Top of SUPPLIED RECORDS
-- ==== Sys2Proof/Machine/IncDecShift.lean ====
section
/-! DEFINITION. Increment, decrement, shift and rotate (R260 to R269): one meaning per instruction.  Each
runs the instruction's cycle table (Operands.lean) on the bytes of the instruction, one machine cycle a row. -/

namespace Sys2Proof.Machine

/-- INC Zero page (0xE6): R260, table T-ZP-M. -/
def execIncZp (op8 : Byte) (s : State) : Host.Outcome State Fault Refusal :=
  .next (s.runForm (.rmw .inc .zp) [0xE6#8, op8])

/-- INC Absolute (0xEE): R260, table T-ABS-M. -/
def execIncAbs (addr : Word) (s : State) : Host.Outcome State Fault Refusal :=
  .next (s.runForm (.rmw .inc .abs) [0xEE#8, lowByte addr, highByte addr])

/-- INC Zero page,X (0xF6): R260, table T-ZPI-M. -/
def execIncZpX (op8 : Byte) (s : State) : Host.Outcome State Fault Refusal :=
  .next (s.runForm (.rmw .inc .zpX) [0xF6#8, op8])

/-- INC Absolute,X (0xFE): R260, table T-ABSI-M. -/
def execIncAbsX (addr : Word) (s : State) : Host.Outcome State Fault Refusal :=
  .next (s.runForm (.rmw .inc .absX) [0xFE#8, lowByte addr, highByte addr])

/-- DEC Zero page (0xC6): R261, table T-ZP-M. -/
def execDecZp (op8 : Byte) (s : State) : Host.Outcome State Fault Refusal :=
  .next (s.runForm (.rmw .dec .zp) [0xC6#8, op8])

/-- DEC Absolute (0xCE): R261, table T-ABS-M. -/
def execDecAbs (addr : Word) (s : State) : Host.Outcome State Fault Refusal :=
  .next (s.runForm (.rmw .dec .abs) [0xCE#8, lowByte addr, highByte addr])

/-- DEC Zero page,X (0xD6): R261, table T-ZPI-M. -/
def execDecZpX (op8 : Byte) (s : State) : Host.Outcome State Fault Refusal :=
  .next (s.runForm (.rmw .dec .zpX) [0xD6#8, op8])

/-- DEC Absolute,X (0xDE): R261, table T-ABSI-M. -/
def execDecAbsX (addr : Word) (s : State) : Host.Outcome State Fault Refusal :=
  .next (s.runForm (.rmw .dec .absX) [0xDE#8, lowByte addr, highByte addr])

/-- INX (0xE8): R262, table T-IMP. -/
def execInx (s : State) : Host.Outcome State Fault Refusal :=
  .next (s.runForm (.implied .inx) [0xE8#8])

/-- INY (0xC8): R263, table T-IMP. -/
def execIny (s : State) : Host.Outcome State Fault Refusal :=
  .next (s.runForm (.implied .iny) [0xC8#8])

/-- DEX (0xCA): R264, table T-IMP. -/
def execDex (s : State) : Host.Outcome State Fault Refusal :=
  .next (s.runForm (.implied .dex) [0xCA#8])

/-- DEY (0x88): R265, table T-IMP. -/
def execDey (s : State) : Host.Outcome State Fault Refusal :=
  .next (s.runForm (.implied .dey) [0x88#8])

/-- ASL Zero page (0x06): R266, table T-ZP-M. -/
def execAslZp (op8 : Byte) (s : State) : Host.Outcome State Fault Refusal :=
  .next (s.runForm (.rmw .asl .zp) [0x06#8, op8])

/-- ASL Accumulator (0x0A): R266, table T-IMP. -/
def execAslA (s : State) : Host.Outcome State Fault Refusal :=
  .next (s.runForm (.implied .aslA) [0x0A#8])

/-- ASL Absolute (0x0E): R266, table T-ABS-M. -/
def execAslAbs (addr : Word) (s : State) : Host.Outcome State Fault Refusal :=
  .next (s.runForm (.rmw .asl .abs) [0x0E#8, lowByte addr, highByte addr])

/-- ASL Zero page,X (0x16): R266, table T-ZPI-M. -/
def execAslZpX (op8 : Byte) (s : State) : Host.Outcome State Fault Refusal :=
  .next (s.runForm (.rmw .asl .zpX) [0x16#8, op8])

/-- ASL Absolute,X (0x1E): R266, table T-ABSI-M. -/
def execAslAbsX (addr : Word) (s : State) : Host.Outcome State Fault Refusal :=
  .next (s.runForm (.rmw .asl .absX) [0x1E#8, lowByte addr, highByte addr])

/-- LSR Zero page (0x46): R267, table T-ZP-M. -/
def execLsrZp (op8 : Byte) (s : State) : Host.Outcome State Fault Refusal :=
  .next (s.runForm (.rmw .lsr .zp) [0x46#8, op8])

/-- LSR Accumulator (0x4A): R267, table T-IMP. -/
def execLsrA (s : State) : Host.Outcome State Fault Refusal :=
  .next (s.runForm (.implied .lsrA) [0x4A#8])

/-- LSR Absolute (0x4E): R267, table T-ABS-M. -/
def execLsrAbs (addr : Word) (s : State) : Host.Outcome State Fault Refusal :=
  .next (s.runForm (.rmw .lsr .abs) [0x4E#8, lowByte addr, highByte addr])

/-- LSR Zero page,X (0x56): R267, table T-ZPI-M. -/
def execLsrZpX (op8 : Byte) (s : State) : Host.Outcome State Fault Refusal :=
  .next (s.runForm (.rmw .lsr .zpX) [0x56#8, op8])

/-- LSR Absolute,X (0x5E): R267, table T-ABSI-M. -/
def execLsrAbsX (addr : Word) (s : State) : Host.Outcome State Fault Refusal :=
  .next (s.runForm (.rmw .lsr .absX) [0x5E#8, lowByte addr, highByte addr])

/-- ROL Zero page (0x26): R268, table T-ZP-M. -/
def execRolZp (op8 : Byte) (s : State) : Host.Outcome State Fault Refusal :=
  .next (s.runForm (.rmw .rol .zp) [0x26#8, op8])

/-- ROL Accumulator (0x2A): R268, table T-IMP. -/
def execRolA (s : State) : Host.Outcome State Fault Refusal :=
  .next (s.runForm (.implied .rolA) [0x2A#8])

/-- ROL Absolute (0x2E): R268, table T-ABS-M. -/
def execRolAbs (addr : Word) (s : State) : Host.Outcome State Fault Refusal :=
  .next (s.runForm (.rmw .rol .abs) [0x2E#8, lowByte addr, highByte addr])

/-- ROL Zero page,X (0x36): R268, table T-ZPI-M. -/
def execRolZpX (op8 : Byte) (s : State) : Host.Outcome State Fault Refusal :=
  .next (s.runForm (.rmw .rol .zpX) [0x36#8, op8])

/-- ROL Absolute,X (0x3E): R268, table T-ABSI-M. -/
def execRolAbsX (addr : Word) (s : State) : Host.Outcome State Fault Refusal :=
  .next (s.runForm (.rmw .rol .absX) [0x3E#8, lowByte addr, highByte addr])

/-- ROR Zero page (0x66): R269, table T-ZP-M. -/
def execRorZp (op8 : Byte) (s : State) : Host.Outcome State Fault Refusal :=
  .next (s.runForm (.rmw .ror .zp) [0x66#8, op8])

/-- ROR Accumulator (0x6A): R269, table T-IMP. -/
def execRorA (s : State) : Host.Outcome State Fault Refusal :=
  .next (s.runForm (.implied .rorA) [0x6A#8])

/-- ROR Absolute (0x6E): R269, table T-ABS-M. -/
def execRorAbs (addr : Word) (s : State) : Host.Outcome State Fault Refusal :=
  .next (s.runForm (.rmw .ror .abs) [0x6E#8, lowByte addr, highByte addr])

/-- ROR Zero page,X (0x76): R269, table T-ZPI-M. -/
def execRorZpX (op8 : Byte) (s : State) : Host.Outcome State Fault Refusal :=
  .next (s.runForm (.rmw .ror .zpX) [0x76#8, op8])

/-- ROR Absolute,X (0x7E): R269, table T-ABSI-M. -/
def execRorAbsX (addr : Word) (s : State) : Host.Outcome State Fault Refusal :=
  .next (s.runForm (.rmw .ror .absX) [0x7E#8, lowByte addr, highByte addr])

end Sys2Proof.Machine
end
Bottom of SUPPLIED RECORDS
• WORK ORDER: Each record shown above must be reproduced exactly.

• SOLUTION FOR THIS PROBLEM:
-- ==== Sys2Proof/Machine/IncDecShift.lean ====
section
/-! DEFINITION. Increment, decrement, shift and rotate (R260 to R269): one meaning per instruction.  Each
runs the instruction's cycle table (Operands.lean) on the bytes of the instruction, one machine cycle a row. -/

namespace Sys2Proof.Machine

/-- INC Zero page (0xE6): R260, table T-ZP-M. -/
def execIncZp (op8 : Byte) (s : State) : Host.Outcome State Fault Refusal :=
  .next (s.runForm (.rmw .inc .zp) [0xE6#8, op8])

/-- INC Absolute (0xEE): R260, table T-ABS-M. -/
def execIncAbs (addr : Word) (s : State) : Host.Outcome State Fault Refusal :=
  .next (s.runForm (.rmw .inc .abs) [0xEE#8, lowByte addr, highByte addr])

/-- INC Zero page,X (0xF6): R260, table T-ZPI-M. -/
def execIncZpX (op8 : Byte) (s : State) : Host.Outcome State Fault Refusal :=
  .next (s.runForm (.rmw .inc .zpX) [0xF6#8, op8])

/-- INC Absolute,X (0xFE): R260, table T-ABSI-M. -/
def execIncAbsX (addr : Word) (s : State) : Host.Outcome State Fault Refusal :=
  .next (s.runForm (.rmw .inc .absX) [0xFE#8, lowByte addr, highByte addr])

/-- DEC Zero page (0xC6): R261, table T-ZP-M. -/
def execDecZp (op8 : Byte) (s : State) : Host.Outcome State Fault Refusal :=
  .next (s.runForm (.rmw .dec .zp) [0xC6#8, op8])

/-- DEC Absolute (0xCE): R261, table T-ABS-M. -/
def execDecAbs (addr : Word) (s : State) : Host.Outcome State Fault Refusal :=
  .next (s.runForm (.rmw .dec .abs) [0xCE#8, lowByte addr, highByte addr])

/-- DEC Zero page,X (0xD6): R261, table T-ZPI-M. -/
def execDecZpX (op8 : Byte) (s : State) : Host.Outcome State Fault Refusal :=
  .next (s.runForm (.rmw .dec .zpX) [0xD6#8, op8])

/-- DEC Absolute,X (0xDE): R261, table T-ABSI-M. -/
def execDecAbsX (addr : Word) (s : State) : Host.Outcome State Fault Refusal :=
  .next (s.runForm (.rmw .dec .absX) [0xDE#8, lowByte addr, highByte addr])

/-- INX (0xE8): R262, table T-IMP. -/
def execInx (s : State) : Host.Outcome State Fault Refusal :=
  .next (s.runForm (.implied .inx) [0xE8#8])

/-- INY (0xC8): R263, table T-IMP. -/
def execIny (s : State) : Host.Outcome State Fault Refusal :=
  .next (s.runForm (.implied .iny) [0xC8#8])

/-- DEX (0xCA): R264, table T-IMP. -/
def execDex (s : State) : Host.Outcome State Fault Refusal :=
  .next (s.runForm (.implied .dex) [0xCA#8])

/-- DEY (0x88): R265, table T-IMP. -/
def execDey (s : State) : Host.Outcome State Fault Refusal :=
  .next (s.runForm (.implied .dey) [0x88#8])

/-- ASL Zero page (0x06): R266, table T-ZP-M. -/
def execAslZp (op8 : Byte) (s : State) : Host.Outcome State Fault Refusal :=
  .next (s.runForm (.rmw .asl .zp) [0x06#8, op8])

/-- ASL Accumulator (0x0A): R266, table T-IMP. -/
def execAslA (s : State) : Host.Outcome State Fault Refusal :=
  .next (s.runForm (.implied .aslA) [0x0A#8])

/-- ASL Absolute (0x0E): R266, table T-ABS-M. -/
def execAslAbs (addr : Word) (s : State) : Host.Outcome State Fault Refusal :=
  .next (s.runForm (.rmw .asl .abs) [0x0E#8, lowByte addr, highByte addr])

/-- ASL Zero page,X (0x16): R266, table T-ZPI-M. -/
def execAslZpX (op8 : Byte) (s : State) : Host.Outcome State Fault Refusal :=
  .next (s.runForm (.rmw .asl .zpX) [0x16#8, op8])

/-- ASL Absolute,X (0x1E): R266, table T-ABSI-M. -/
def execAslAbsX (addr : Word) (s : State) : Host.Outcome State Fault Refusal :=
  .next (s.runForm (.rmw .asl .absX) [0x1E#8, lowByte addr, highByte addr])

/-- LSR Zero page (0x46): R267, table T-ZP-M. -/
def execLsrZp (op8 : Byte) (s : State) : Host.Outcome State Fault Refusal :=
  .next (s.runForm (.rmw .lsr .zp) [0x46#8, op8])

/-- LSR Accumulator (0x4A): R267, table T-IMP. -/
def execLsrA (s : State) : Host.Outcome State Fault Refusal :=
  .next (s.runForm (.implied .lsrA) [0x4A#8])

/-- LSR Absolute (0x4E): R267, table T-ABS-M. -/
def execLsrAbs (addr : Word) (s : State) : Host.Outcome State Fault Refusal :=
  .next (s.runForm (.rmw .lsr .abs) [0x4E#8, lowByte addr, highByte addr])

/-- LSR Zero page,X (0x56): R267, table T-ZPI-M. -/
def execLsrZpX (op8 : Byte) (s : State) : Host.Outcome State Fault Refusal :=
  .next (s.runForm (.rmw .lsr .zpX) [0x56#8, op8])

/-- LSR Absolute,X (0x5E): R267, table T-ABSI-M. -/
def execLsrAbsX (addr : Word) (s : State) : Host.Outcome State Fault Refusal :=
  .next (s.runForm (.rmw .lsr .absX) [0x5E#8, lowByte addr, highByte addr])

/-- ROL Zero page (0x26): R268, table T-ZP-M. -/
def execRolZp (op8 : Byte) (s : State) : Host.Outcome State Fault Refusal :=
  .next (s.runForm (.rmw .rol .zp) [0x26#8, op8])

/-- ROL Accumulator (0x2A): R268, table T-IMP. -/
def execRolA (s : State) : Host.Outcome State Fault Refusal :=
  .next (s.runForm (.implied .rolA) [0x2A#8])

/-- ROL Absolute (0x2E): R268, table T-ABS-M. -/
def execRolAbs (addr : Word) (s : State) : Host.Outcome State Fault Refusal :=
  .next (s.runForm (.rmw .rol .abs) [0x2E#8, lowByte addr, highByte addr])

/-- ROL Zero page,X (0x36): R268, table T-ZPI-M. -/
def execRolZpX (op8 : Byte) (s : State) : Host.Outcome State Fault Refusal :=
  .next (s.runForm (.rmw .rol .zpX) [0x36#8, op8])

/-- ROL Absolute,X (0x3E): R268, table T-ABSI-M. -/
def execRolAbsX (addr : Word) (s : State) : Host.Outcome State Fault Refusal :=
  .next (s.runForm (.rmw .rol .absX) [0x3E#8, lowByte addr, highByte addr])

/-- ROR Zero page (0x66): R269, table T-ZP-M. -/
def execRorZp (op8 : Byte) (s : State) : Host.Outcome State Fault Refusal :=
  .next (s.runForm (.rmw .ror .zp) [0x66#8, op8])

/-- ROR Accumulator (0x6A): R269, table T-IMP. -/
def execRorA (s : State) : Host.Outcome State Fault Refusal :=
  .next (s.runForm (.implied .rorA) [0x6A#8])

/-- ROR Absolute (0x6E): R269, table T-ABS-M. -/
def execRorAbs (addr : Word) (s : State) : Host.Outcome State Fault Refusal :=
  .next (s.runForm (.rmw .ror .abs) [0x6E#8, lowByte addr, highByte addr])

/-- ROR Zero page,X (0x76): R269, table T-ZPI-M. -/
def execRorZpX (op8 : Byte) (s : State) : Host.Outcome State Fault Refusal :=
  .next (s.runForm (.rmw .ror .zpX) [0x76#8, op8])

/-- ROR Absolute,X (0x7E): R269, table T-ABSI-M. -/
def execRorAbsX (addr : Word) (s : State) : Host.Outcome State Fault Refusal :=
  .next (s.runForm (.rmw .ror .absX) [0x7E#8, lowByte addr, highByte addr])

end Sys2Proof.Machine
end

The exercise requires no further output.